Introduction
Hepatocellular carcinoma (HCC) is a common malignant tumour with a high mortality rate throughout the world. In 2018, the World Health Organization reported liver cancer to be the first cancer-related mortality rate and have second highest incidence rate of all cancers in Thailand [1]. The risk factors related to HCC in the general Thai people are chronic hepatitis B virus (HBV) infection, alcohol consumption, chronic hepatitis C virus (HCV) infection, and cryptogenic cirrhosis.
From many previous studies, we found that microvascular invasion (MVI) was related to the recurrence and survival rates in patients after surgical resection or liver transplant [2-5]. Currently, many studies try to use multiple imaging modalities to detect MVI, such as compute-rized tomography (CT) scan, magnetic resonance imaging (MRI), or positron emission tomography (PET) scan.
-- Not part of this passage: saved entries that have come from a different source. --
-- ==== Sys2Proof/Machine/RequestCommands.lean ====
section
/-! DEFINITION. The meanings of the commands of the requests of the host, each as one valid frame with its fields; the
owner of each is named by `serveRequest`: one definition for each row of the table, over the operations of the blocks.
-/

namespace Sys2Proof.Machine

/-- IDENTIFY (R178). Returns the vendor code, part code, revision, strap rate and reset cause. -/
def execIdentify (s : State) : Host.Outcome State Fault Refusal :=
  finish (requestArrives .identify s)

/-- RESET (R178). Replies OK and resets the part once that reply has been sent. -/
def execReset (s : State) : Host.Outcome State Fault Refusal :=
  finish (requestArrives .reset s)

/-- READ_STATUS (R165). Returns every item of one status group with the current timestamp. -/
def execReadStatus (group : Byte) (s : State) : Host.Outcome State Fault Refusal :=
  finish (requestArrives (.readStatus group) s)

/-- SET_WATCH (R167). Arms, rearms or disarms a watch and computes its last value. -/
def execSetWatch (index : Byte) (group : Byte) (items : Half) (combine : Byte) (edge : Byte) (s : State) : Host.Outcome State Fault Refusal :=
  finish (requestArrives (.setWatch index group items combine edge) s)

/-- FETCH_EVENTS (R170). Removes up to n records from the head of the event queue and returns them. -/
def execFetchEvents (count : Byte) (s : State) : Host.Outcome State Fault Refusal :=
  finish (requestArrives (.fetchEvents count) s)

/-- SAVE_SETTINGS (R181). Requests writes of the named store sections, each with the host mark. -/
def execSaveSettings (sections : Byte) (s : State) : Host.Outcome State Fault Refusal :=
  finish (requestArrives (.saveSettings sections) s)

/-- CONFIGURE_MACHINE (R21). Writes the Enabled flag and all parameters of machine W, P or H, as a whole and with
clamping. -/
def execConfigureMachine (machine : Byte) (fields : MachineFields) (s : State) : Host.Outcome State Fault Refusal :=
  finish (requestArrives (.configureMachine machine fields) s)

/-- CONFIGURE_MACHINE_GLOBAL (R22). Writes RefreshTime and LinkQuiet and restarts the link-quiet timer. -/
def execConfigureMachineGlobal (refreshTime : Half) (linkQuiet : Half) (s : State) : Host.Outcome State Fault Refusal :=
  finish (requestArrives (.configureMachineGlobal refreshTime linkQuiet) s)

/-- READ_MACHINE (R23). Returns a channel's state, position, demand values, run records and parameters. -/
def execReadMachine (machine : Byte) (s : State) : Host.Outcome State Fault Refusal :=
  finish (requestArrives (.readMachine machine) s)

/-- RUN (R8). Checks a LINK run and creates it with a refresh timer and a grant request, or refuses it. -/
def execRun (machine : Byte) (dir : Byte) (target : Option Half) (s : State) : Host.Outcome State Fault Refusal :=
  finish (requestArrives (.run machine dir target) s)

/-- REFRESH (R11). Restarts the refresh timer of the named live LINK run, or is refused. -/
def execRefresh (machine : Byte) (runId : Half) (s : State) : Host.Outcome State Fault Refusal :=
  finish (requestArrives (.refresh machine runId) s)

/-- STOP (R14). Ends the named machines' runs with LINK_STOP and inhibits their pressed inputs. -/
def execStop (machine : Byte) (s : State) : Host.Outcome State Fault Refusal :=
  finish (requestArrives (.stop machine) s)

/-- SET_RODE (R71). Sets the rode count, clears RODE_UNKNOWN, sets the creep reference and queues a RECORDS write. -/
def execSetRode (count : Half) (s : State) : Host.Outcome State Fault Refusal :=
  finish (requestArrives (.setRode count) s)

/-- CALIBRATE (R78). Captures both sensor counts of P or H as c0 or c1 from the last sample. -/
def execCalibrate (machine : Byte) (endpoint : Half) (s : State) : Host.Outcome State Fault Refusal :=
  finish (requestArrives (.calibrate machine endpoint) s)

/-- CONFIGURE_HSU (R55). Writes Fcap, PrimeTime, PrimeTries and RunOn while no grant is held and no channel waits. -/
def execConfigureHsu (fcap : Half) (primeTime : Half) (primeTries : Byte) (runOn : Half) (s : State) : Host.Outcome State Fault Refusal :=
  finish (requestArrives (.configureHsu fcap primeTime primeTries runOn) s)

/-- READ_HSU (R56). Returns the pump state, grant list, wait queue, flow sharing values and HSU parameters. -/
def execReadHsu (s : State) : Host.Outcome State Fault Refusal :=
  finish (requestArrives .readHsu s)

/-- WRITE_INTERLOCK (R121). Writes or empties a host interlock entry and evaluates it at once. -/
def execWriteInterlock (index : Byte) (entry : Option EntryFields) (s : State) : Host.Outcome State Fault Refusal :=
  finish (requestArrives (.writeInterlock index entry) s)

/-- READ_INTERLOCK (R122). Returns one interlock entry and whether its condition holds now. -/
def execReadInterlock (index : Byte) (s : State) : Host.Outcome State Fault Refusal :=
  finish (requestArrives (.readInterlock index) s)

/-- CONFIGURE_CAUSE (R112). Writes the class and trip enable of an inactive cause. -/
def execConfigureCause (cause : Byte) (cls : Byte) (trip : Byte) (s : State) : Host.Outcome State Fault Refusal :=
  finish (requestArrives (.configureCause cause cls trip) s)

/-- READ_FAULTS (R117). Returns every cause record, the faulted-station set, the trip record and the ESTOP, SERVICE# and
ISOLATE levels. -/
def execReadFaults (s : State) : Host.Outcome State Fault Refusal :=
  finish (requestArrives .readFaults s)

/-- CLEAR_FAULT (R109). Clears a named CREW cause, or all of them, whose condition is absent. -/
def execClearFault (cause : Byte) (s : State) : Host.Outcome State Fault Refusal :=
  finish (requestArrives (.clearFault cause) s)

/-- SERVICE_CLEAR (R111). With SERVICE# asserted, clears LATCHED causes whose condition is absent and removes the trip
record when no tripping cause remains active. -/
def execServiceClear (cause : Byte) (s : State) : Host.Outcome State Fault Refusal :=
  finish (requestArrives (.serviceClear cause) s)

/-- CONFIGURE_STATION (R102). Writes the station timings and the guest key bindings. -/
def execConfigureStation (fields : StationFields) (s : State) : Host.Outcome State Fault Refusal :=
  finish (requestArrives (.configureStation fields) s)

/-- READ_STATIONS (R103). Returns the state of every station input, the faulted-station set, the bindings and the
timings. -/
def execReadStations (s : State) : Host.Outcome State Fault Refusal :=
  finish (requestArrives .readStations s)

/-- CONFIGURE_SOURCE (R134). Writes a source's configuration and blocks, empties its FIFO, and disables it or starts
detection. -/
def execConfigureSource (source : Byte) (fields : SourceFields) (s : State) : Host.Outcome State Fault Refusal :=
  finish (requestArrives (.configureSource source fields) s)

/-- CONFIGURE_ZONE (R135). Writes a zone's source, V, mono fold, safety attribute and announce level A. -/
def execConfigureZone (zone : Byte) (fields : ZoneFields) (s : State) : Host.Outcome State Fault Refusal :=
  finish (requestArrives (.configureZone zone fields) s)

/-- SET_VOLUME (R136). Writes a zone's volume shift V. -/
def execSetVolume (zone : Byte) (volume : Byte) (s : State) : Host.Outcome State Fault Refusal :=
  finish (requestArrives (.setVolume zone volume) s)

/-- SET_QUIET (R137). Sets a zone's QUIET and reconsiders its announce list and any page in it. -/
def execSetQuiet (zone : Byte) (quiet : Byte) (s : State) : Host.Outcome State Fault Refusal :=
  finish (requestArrives (.setQuiet zone quiet) s)

/-- ALLOCATE_CLIP (R141). Gives a clip slot its blocks, zeroes its samples and puts it in LOADING. -/
def execAllocateClip (slot : Byte) (start : Byte) (count : Byte) (s : State) : Host.Outcome State Fault Refusal :=
  finish (requestArrives (.allocateClip slot start count) s)

/-- CLIP_DATA (R142). Writes 1 to 96 samples into a LOADING clip at an offset. -/
def execClipData (slot : Byte) (offset : Half) (samples : List Half) (s : State) : Host.Outcome State Fault Refusal :=
  finish (requestArrives (.clipData slot offset samples) s)

/-- CLIP_END (R142). Records a LOADING clip's length and makes the clip READY. -/
def execClipEnd (slot : Byte) (length : Half) (s : State) : Host.Outcome State Fault Refusal :=
  finish (requestArrives (.clipEnd slot length) s)

/-- FREE_CLIP (R141). Frees a clip slot's blocks and empties the slot unless its clip is in play. -/
def execFreeClip (slot : Byte) (s : State) : Host.Outcome State Fault Refusal :=
  finish (requestArrives (.freeClip slot) s)

/-- CONFIGURE_ANNOUNCE (R143). Writes a machine's announce record and reconsiders every zone announce list. -/
def execConfigureAnnounce (machine : Byte) (fields : AnnounceFields) (s : State) : Host.Outcome State Fault Refusal :=
  finish (requestArrives (.configureAnnounce machine fields) s)

/-- PAGE (R150). Starts a page of a READY clip in the eligible zones of the named set. -/
def execPage (slot : Byte) (zones : Byte) (duck : Byte) (s : State) : Host.Outcome State Fault Refusal :=
  finish (requestArrives (.page slot zones duck) s)

/-- CANCEL_PAGE (R152). Cuts every zone still playing a page and queues PAGE_ENDED. -/
def execCancelPage (s : State) : Host.Outcome State Fault Refusal :=
  finish (requestArrives .cancelPage s)

/-- READ_AUDIO (R139). Returns one part of the audio state: sources, zones, blocks, clips or voices. -/
def execReadAudio (part : Byte) (s : State) : Host.Outcome State Fault Refusal :=
  finish (requestArrives (.readAudio part) s)

/-- CLEAR_AUDIO_FLAGS (R138). Clears the XRUN flags of the named sources. -/
def execClearAudioFlags (sources : Byte) (s : State) : Host.Outcome State Fault Refusal :=
  finish (requestArrives (.clearAudioFlags sources) s)

/-- CONFIGURE_DISPLAY (R160). Writes a display's thresholds and timings, then recomputes its target and overlay. -/
def execConfigureDisplay (display : Byte) (fields : DisplayFields) (s : State) : Host.Outcome State Fault Refusal :=
  finish (requestArrives (.configureDisplay display fields) s)

/-- DISPLAY_REQUEST (R161). Activates the named displays or puts them OFF. -/
def execDisplayRequest (display : Byte) (action : Byte) (s : State) : Host.Outcome State Fault Refusal :=
  finish (requestArrives (.displayRequest display action) s)

/-- CONFIGURE_LAMP (R163). Writes a lamp's binding and mode and drives the lamp from them at once. -/
def execConfigureLamp (lamp : Byte) (binding : Byte) (item : Option LampItemFields) (mode : Byte) (s : State) : Host.Outcome State Fault Refusal :=
  finish (requestArrives (.configureLamp lamp binding item mode) s)

end Sys2Proof.Machine
end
At present, the CT scan is a widely used diagnostic tool for diagnosis and pre-operative planning of HCC. Lim et al. [4] reported that disruption of the capsule by CT was correlated with tumour invasion. Another study by Chou et al. [6] reported that a non-smooth tumour margin is associated with MVI, but the pathology report is still the gold standard.
From the previous studies, pathologic findings of HCC fibrous capsule tend to protect the tumour invasion [3, 4, 7]. Therefore, some studies have attempted to use CT scans to detect fibrous capsules to predict MVI; however, the accuracy of CT scan for this detection was varied.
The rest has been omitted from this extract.